● Problem to solve: In the records that follow, find the line with "def returnedCauses (pending"; from there, retype every line exactly through the line with "becomes s (finish (writeAlert", which also belongs to the answer.

● Input for this task:

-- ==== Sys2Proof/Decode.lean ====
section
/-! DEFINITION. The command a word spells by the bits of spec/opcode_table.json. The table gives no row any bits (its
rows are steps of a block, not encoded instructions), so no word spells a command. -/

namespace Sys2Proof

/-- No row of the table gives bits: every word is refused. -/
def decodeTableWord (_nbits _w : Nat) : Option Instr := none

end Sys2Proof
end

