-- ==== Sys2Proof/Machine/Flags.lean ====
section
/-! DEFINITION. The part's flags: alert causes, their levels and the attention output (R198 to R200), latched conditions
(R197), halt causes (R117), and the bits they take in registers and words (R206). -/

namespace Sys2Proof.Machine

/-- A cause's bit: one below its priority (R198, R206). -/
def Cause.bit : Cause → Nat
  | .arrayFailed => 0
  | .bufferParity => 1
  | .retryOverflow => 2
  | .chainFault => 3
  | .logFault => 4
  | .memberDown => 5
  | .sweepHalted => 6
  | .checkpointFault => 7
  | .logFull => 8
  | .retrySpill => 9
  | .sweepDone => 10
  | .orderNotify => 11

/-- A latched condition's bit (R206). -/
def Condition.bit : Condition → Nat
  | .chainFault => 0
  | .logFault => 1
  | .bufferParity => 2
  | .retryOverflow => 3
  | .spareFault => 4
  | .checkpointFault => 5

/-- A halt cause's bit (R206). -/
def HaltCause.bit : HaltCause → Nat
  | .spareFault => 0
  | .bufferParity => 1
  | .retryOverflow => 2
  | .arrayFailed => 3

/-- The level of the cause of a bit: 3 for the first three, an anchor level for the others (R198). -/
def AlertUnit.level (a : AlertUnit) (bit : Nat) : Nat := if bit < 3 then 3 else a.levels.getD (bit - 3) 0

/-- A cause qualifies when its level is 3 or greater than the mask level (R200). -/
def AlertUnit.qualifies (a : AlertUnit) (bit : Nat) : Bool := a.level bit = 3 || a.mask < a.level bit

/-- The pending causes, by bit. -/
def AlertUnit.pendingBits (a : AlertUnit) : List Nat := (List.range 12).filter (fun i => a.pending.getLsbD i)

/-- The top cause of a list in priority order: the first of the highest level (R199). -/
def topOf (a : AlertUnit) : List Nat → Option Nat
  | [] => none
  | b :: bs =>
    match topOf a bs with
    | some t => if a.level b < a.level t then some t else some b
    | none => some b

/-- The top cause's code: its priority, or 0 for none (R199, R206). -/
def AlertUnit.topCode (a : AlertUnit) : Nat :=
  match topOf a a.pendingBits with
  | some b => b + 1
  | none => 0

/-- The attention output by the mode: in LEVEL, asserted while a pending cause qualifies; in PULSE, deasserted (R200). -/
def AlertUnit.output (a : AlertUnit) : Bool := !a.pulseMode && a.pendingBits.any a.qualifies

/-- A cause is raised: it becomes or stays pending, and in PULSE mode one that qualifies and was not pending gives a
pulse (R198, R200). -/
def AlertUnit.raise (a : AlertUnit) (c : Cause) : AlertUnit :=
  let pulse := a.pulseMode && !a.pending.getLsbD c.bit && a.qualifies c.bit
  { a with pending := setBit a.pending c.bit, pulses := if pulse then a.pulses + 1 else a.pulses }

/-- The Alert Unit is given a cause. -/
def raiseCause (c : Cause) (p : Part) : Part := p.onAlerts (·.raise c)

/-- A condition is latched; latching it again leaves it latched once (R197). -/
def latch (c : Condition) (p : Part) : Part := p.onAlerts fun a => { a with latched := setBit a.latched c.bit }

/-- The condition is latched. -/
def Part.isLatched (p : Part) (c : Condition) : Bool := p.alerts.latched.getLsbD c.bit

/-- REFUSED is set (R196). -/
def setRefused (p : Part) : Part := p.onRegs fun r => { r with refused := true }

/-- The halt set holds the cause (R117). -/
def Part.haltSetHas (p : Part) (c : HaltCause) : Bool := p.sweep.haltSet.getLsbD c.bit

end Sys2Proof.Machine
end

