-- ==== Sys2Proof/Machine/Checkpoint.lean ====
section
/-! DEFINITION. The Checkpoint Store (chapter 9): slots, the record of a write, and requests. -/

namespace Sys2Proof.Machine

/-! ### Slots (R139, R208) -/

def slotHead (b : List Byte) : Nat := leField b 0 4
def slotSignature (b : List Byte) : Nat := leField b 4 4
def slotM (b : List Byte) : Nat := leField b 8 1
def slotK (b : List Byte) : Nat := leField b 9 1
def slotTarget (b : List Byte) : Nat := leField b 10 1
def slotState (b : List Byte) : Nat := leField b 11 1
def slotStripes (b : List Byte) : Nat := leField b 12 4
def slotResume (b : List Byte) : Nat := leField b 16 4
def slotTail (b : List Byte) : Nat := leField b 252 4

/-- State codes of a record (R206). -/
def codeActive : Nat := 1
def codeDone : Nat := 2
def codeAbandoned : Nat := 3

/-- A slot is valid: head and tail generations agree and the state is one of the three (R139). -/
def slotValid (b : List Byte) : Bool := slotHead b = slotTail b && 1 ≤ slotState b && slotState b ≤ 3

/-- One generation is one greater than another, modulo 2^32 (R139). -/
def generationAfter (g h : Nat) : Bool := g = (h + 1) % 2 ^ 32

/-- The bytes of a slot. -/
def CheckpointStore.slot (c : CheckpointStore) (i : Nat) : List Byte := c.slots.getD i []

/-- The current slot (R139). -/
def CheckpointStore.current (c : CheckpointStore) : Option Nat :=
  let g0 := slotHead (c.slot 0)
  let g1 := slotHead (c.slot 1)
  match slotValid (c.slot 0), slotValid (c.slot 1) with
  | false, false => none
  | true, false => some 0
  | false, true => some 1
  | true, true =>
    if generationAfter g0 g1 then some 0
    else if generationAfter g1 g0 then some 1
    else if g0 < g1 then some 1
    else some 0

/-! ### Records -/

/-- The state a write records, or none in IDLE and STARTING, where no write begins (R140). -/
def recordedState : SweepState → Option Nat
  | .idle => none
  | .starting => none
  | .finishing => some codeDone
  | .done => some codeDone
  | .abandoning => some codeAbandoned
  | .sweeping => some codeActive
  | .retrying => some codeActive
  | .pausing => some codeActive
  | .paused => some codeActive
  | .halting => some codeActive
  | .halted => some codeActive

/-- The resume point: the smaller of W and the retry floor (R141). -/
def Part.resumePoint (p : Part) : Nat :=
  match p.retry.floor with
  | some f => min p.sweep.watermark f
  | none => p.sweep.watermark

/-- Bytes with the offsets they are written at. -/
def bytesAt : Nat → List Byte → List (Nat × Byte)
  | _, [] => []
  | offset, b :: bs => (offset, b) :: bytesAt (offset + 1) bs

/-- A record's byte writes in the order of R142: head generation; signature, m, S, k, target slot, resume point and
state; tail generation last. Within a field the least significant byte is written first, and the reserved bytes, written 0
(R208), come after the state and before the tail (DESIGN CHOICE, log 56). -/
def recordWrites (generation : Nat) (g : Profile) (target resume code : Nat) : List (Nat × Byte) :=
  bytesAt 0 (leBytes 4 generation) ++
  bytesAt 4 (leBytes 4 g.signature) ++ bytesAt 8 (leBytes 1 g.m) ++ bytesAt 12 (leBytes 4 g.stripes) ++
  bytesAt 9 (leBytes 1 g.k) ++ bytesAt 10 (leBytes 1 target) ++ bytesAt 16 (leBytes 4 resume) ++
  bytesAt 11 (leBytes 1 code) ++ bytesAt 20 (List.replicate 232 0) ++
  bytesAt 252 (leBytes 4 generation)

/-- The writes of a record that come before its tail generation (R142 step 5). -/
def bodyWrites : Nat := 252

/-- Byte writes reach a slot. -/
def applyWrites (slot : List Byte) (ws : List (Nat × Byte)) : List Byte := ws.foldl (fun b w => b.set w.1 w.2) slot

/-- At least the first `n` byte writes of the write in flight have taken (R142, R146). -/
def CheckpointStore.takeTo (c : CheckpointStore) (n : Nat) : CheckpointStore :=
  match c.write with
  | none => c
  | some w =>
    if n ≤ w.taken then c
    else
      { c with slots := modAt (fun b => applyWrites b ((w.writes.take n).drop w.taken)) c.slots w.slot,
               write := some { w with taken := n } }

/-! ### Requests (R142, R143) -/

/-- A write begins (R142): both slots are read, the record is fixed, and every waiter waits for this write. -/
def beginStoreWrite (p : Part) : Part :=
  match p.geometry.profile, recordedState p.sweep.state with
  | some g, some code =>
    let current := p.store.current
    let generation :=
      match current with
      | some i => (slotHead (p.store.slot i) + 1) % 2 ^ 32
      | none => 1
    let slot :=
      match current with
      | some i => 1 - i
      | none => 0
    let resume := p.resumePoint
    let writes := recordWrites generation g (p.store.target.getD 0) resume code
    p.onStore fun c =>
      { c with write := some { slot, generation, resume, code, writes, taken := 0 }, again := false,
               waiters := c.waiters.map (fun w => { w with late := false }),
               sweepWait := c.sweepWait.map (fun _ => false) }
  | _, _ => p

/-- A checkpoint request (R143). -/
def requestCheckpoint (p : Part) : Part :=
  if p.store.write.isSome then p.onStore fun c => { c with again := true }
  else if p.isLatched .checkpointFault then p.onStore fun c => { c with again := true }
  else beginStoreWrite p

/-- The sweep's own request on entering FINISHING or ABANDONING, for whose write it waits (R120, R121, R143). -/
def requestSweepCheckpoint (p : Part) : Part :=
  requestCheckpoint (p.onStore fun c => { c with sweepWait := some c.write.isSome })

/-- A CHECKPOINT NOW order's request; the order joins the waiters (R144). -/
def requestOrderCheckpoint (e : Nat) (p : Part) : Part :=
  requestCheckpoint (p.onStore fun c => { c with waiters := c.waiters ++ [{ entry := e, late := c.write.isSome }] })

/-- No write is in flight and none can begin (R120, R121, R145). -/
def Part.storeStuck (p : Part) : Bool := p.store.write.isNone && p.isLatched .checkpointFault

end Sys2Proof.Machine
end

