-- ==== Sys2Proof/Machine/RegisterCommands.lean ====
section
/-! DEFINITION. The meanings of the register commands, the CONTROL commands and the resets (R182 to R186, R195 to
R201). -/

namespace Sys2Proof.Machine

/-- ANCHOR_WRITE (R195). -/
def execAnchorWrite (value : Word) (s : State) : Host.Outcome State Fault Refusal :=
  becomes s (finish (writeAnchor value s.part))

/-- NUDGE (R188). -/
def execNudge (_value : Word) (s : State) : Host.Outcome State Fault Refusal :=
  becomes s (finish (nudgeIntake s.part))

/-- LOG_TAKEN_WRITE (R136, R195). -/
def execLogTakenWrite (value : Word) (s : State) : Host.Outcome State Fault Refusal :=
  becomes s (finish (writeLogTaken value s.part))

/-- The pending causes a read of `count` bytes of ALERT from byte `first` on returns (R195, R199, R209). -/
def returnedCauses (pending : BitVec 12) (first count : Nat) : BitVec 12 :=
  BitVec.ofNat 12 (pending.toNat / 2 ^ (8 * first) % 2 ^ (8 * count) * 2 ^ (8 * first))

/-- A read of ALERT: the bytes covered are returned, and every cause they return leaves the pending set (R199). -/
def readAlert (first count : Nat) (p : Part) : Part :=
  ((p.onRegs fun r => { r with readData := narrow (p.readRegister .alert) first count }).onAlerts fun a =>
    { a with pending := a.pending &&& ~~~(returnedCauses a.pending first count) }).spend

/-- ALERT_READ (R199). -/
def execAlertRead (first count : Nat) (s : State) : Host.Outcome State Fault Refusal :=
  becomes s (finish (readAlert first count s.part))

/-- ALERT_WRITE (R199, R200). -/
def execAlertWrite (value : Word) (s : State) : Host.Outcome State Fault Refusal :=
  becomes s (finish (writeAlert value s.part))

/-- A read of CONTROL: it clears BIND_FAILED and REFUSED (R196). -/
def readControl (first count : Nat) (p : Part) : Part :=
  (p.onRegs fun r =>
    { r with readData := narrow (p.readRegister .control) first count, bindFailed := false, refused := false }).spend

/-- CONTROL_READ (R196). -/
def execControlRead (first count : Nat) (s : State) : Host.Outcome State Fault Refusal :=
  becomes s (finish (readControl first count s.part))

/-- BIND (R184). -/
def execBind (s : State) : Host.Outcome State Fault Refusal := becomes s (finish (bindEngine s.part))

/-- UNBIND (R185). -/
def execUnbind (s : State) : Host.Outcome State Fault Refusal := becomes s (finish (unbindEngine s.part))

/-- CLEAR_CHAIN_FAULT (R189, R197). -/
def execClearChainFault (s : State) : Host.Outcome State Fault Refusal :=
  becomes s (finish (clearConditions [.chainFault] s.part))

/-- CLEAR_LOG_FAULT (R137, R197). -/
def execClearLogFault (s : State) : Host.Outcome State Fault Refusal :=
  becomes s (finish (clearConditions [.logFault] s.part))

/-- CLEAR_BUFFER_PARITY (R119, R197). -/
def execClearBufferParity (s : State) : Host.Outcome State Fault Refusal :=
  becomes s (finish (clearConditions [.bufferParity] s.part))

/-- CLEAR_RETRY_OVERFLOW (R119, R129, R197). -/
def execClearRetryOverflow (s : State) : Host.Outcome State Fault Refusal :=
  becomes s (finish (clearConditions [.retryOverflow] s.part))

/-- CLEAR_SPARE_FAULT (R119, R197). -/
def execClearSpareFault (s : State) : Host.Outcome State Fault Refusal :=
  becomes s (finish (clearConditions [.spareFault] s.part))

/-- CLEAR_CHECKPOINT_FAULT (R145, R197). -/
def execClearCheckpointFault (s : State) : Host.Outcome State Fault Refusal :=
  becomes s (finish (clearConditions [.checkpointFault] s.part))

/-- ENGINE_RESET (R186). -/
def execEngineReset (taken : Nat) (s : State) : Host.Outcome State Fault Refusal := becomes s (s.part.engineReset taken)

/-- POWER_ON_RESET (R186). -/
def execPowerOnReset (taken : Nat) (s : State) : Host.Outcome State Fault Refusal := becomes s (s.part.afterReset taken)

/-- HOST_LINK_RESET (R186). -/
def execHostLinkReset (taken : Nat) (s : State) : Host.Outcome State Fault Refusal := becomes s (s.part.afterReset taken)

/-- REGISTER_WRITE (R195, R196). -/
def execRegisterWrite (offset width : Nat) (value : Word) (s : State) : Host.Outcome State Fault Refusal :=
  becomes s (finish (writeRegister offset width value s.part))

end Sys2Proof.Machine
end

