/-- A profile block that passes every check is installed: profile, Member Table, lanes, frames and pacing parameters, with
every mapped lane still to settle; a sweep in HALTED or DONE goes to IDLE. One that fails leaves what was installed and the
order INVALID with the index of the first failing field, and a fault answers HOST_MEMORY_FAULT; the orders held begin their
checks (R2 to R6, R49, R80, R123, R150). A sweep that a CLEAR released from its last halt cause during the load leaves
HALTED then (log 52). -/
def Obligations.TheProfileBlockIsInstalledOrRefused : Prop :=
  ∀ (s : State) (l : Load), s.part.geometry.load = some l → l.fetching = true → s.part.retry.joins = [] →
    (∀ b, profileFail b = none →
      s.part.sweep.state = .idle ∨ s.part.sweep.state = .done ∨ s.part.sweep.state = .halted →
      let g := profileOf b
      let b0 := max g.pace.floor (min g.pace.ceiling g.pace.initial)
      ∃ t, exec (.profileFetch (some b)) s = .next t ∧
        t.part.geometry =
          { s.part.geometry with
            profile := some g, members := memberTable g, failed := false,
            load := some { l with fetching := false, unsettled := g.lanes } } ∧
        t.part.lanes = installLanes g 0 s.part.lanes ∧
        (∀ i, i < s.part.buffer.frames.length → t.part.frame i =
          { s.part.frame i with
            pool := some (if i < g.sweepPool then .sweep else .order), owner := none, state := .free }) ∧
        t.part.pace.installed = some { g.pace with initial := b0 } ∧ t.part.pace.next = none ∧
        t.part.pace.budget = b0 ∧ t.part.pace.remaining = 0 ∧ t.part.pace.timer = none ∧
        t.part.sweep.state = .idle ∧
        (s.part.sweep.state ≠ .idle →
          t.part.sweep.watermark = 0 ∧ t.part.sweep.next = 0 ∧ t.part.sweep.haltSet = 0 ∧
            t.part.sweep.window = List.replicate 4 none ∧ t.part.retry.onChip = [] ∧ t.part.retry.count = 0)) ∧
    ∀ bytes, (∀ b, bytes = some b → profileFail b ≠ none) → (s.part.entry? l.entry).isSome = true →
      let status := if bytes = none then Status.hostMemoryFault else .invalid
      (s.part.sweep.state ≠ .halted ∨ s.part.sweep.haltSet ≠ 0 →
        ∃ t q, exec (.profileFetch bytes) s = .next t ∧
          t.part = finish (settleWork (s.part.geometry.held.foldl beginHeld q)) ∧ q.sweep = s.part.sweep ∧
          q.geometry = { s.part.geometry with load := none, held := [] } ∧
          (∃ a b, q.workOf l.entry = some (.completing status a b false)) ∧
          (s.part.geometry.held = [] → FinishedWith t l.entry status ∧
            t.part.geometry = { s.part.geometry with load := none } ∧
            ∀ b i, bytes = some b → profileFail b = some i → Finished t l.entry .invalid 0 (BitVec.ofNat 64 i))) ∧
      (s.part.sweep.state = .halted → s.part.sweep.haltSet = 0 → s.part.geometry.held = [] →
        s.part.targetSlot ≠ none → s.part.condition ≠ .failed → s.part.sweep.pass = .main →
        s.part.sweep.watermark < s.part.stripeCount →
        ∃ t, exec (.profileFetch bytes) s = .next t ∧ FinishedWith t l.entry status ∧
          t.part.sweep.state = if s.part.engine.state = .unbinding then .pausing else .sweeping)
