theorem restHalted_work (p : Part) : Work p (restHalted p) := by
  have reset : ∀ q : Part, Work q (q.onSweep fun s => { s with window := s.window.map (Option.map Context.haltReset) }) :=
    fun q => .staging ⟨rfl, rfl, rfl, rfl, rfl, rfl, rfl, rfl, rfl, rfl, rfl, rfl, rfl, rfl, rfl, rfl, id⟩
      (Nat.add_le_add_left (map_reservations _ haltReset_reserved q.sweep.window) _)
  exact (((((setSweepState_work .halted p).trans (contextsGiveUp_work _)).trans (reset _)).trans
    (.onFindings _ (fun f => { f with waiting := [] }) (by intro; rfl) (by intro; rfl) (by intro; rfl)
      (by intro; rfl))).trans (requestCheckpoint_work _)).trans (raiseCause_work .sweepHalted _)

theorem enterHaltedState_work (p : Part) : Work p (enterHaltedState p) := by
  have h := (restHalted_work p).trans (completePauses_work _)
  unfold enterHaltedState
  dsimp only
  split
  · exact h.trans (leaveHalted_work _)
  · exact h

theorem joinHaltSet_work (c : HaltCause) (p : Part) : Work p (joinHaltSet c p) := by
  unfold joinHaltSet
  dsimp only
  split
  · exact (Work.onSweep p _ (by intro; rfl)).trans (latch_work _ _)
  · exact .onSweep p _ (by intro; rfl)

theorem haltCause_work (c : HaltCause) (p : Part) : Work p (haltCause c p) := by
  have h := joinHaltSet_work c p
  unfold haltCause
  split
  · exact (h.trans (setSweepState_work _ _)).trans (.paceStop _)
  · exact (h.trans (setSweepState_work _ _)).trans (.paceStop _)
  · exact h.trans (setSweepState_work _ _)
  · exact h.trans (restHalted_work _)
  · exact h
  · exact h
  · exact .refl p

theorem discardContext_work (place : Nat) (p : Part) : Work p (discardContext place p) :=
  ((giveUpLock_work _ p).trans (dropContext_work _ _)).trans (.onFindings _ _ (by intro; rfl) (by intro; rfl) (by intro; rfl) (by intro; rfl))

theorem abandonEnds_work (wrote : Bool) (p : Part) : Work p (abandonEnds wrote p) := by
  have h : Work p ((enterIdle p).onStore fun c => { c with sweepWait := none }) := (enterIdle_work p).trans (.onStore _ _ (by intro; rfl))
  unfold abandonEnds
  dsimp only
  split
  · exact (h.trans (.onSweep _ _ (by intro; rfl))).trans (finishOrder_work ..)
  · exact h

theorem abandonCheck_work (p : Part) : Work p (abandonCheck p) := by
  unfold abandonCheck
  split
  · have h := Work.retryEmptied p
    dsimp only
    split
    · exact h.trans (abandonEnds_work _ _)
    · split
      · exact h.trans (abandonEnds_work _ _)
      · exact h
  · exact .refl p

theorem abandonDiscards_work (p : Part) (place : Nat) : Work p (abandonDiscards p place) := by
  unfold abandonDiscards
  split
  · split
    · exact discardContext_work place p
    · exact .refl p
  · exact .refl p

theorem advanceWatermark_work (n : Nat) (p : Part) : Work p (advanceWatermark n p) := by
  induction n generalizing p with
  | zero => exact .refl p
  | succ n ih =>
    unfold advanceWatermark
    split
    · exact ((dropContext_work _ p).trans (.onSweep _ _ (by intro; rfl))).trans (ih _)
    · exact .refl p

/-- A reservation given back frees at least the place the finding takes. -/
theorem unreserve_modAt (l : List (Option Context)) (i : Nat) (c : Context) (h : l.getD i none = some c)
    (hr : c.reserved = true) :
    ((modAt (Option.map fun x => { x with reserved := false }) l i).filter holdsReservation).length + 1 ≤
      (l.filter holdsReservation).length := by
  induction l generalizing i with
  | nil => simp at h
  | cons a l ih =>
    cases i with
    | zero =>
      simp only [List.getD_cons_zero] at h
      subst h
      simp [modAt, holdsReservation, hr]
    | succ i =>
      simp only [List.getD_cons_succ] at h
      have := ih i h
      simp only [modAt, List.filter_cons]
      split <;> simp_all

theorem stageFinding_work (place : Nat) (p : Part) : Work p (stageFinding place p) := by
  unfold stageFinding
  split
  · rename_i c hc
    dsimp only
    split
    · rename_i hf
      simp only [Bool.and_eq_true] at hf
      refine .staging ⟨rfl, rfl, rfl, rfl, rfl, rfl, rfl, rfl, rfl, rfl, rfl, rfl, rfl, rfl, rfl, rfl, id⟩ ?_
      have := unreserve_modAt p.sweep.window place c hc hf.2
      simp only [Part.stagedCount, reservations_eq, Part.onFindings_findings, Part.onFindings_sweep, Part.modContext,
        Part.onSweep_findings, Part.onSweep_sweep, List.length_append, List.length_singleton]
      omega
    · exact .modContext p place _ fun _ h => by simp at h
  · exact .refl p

● Output:
def returnedCauses (pending : BitVec 12) (first count : Nat) : BitVec 12 :=
  BitVec.ofNat 12 (pending.toNat / 2 ^ (8 * first) % 2 ^ (8 * count) * 2 ^ (8 * first))

/-- A read of ALERT: the bytes covered are returned, and every cause they return leaves the pending set (R199). -/
def readAlert (first count : Nat) (p : Part) : Part :=
  ((p.onRegs fun r => { r with readData := narrow (p.readRegister .alert) first count }).onAlerts fun a =>
    { a with pending := a.pending &&& ~~~(returnedCauses a.pending first count) }).spend

/-- ALERT_READ (R199). -/
def execAlertRead (first count : Nat) (s : State) : Host.Outcome State Fault Refusal :=
  becomes s (finish (readAlert first count s.part))

/-- ALERT_WRITE (R199, R200). -/
def execAlertWrite (value : Word) (s : State) : Host.Outcome State Fault Refusal :=
  becomes s (finish (writeAlert value s.part))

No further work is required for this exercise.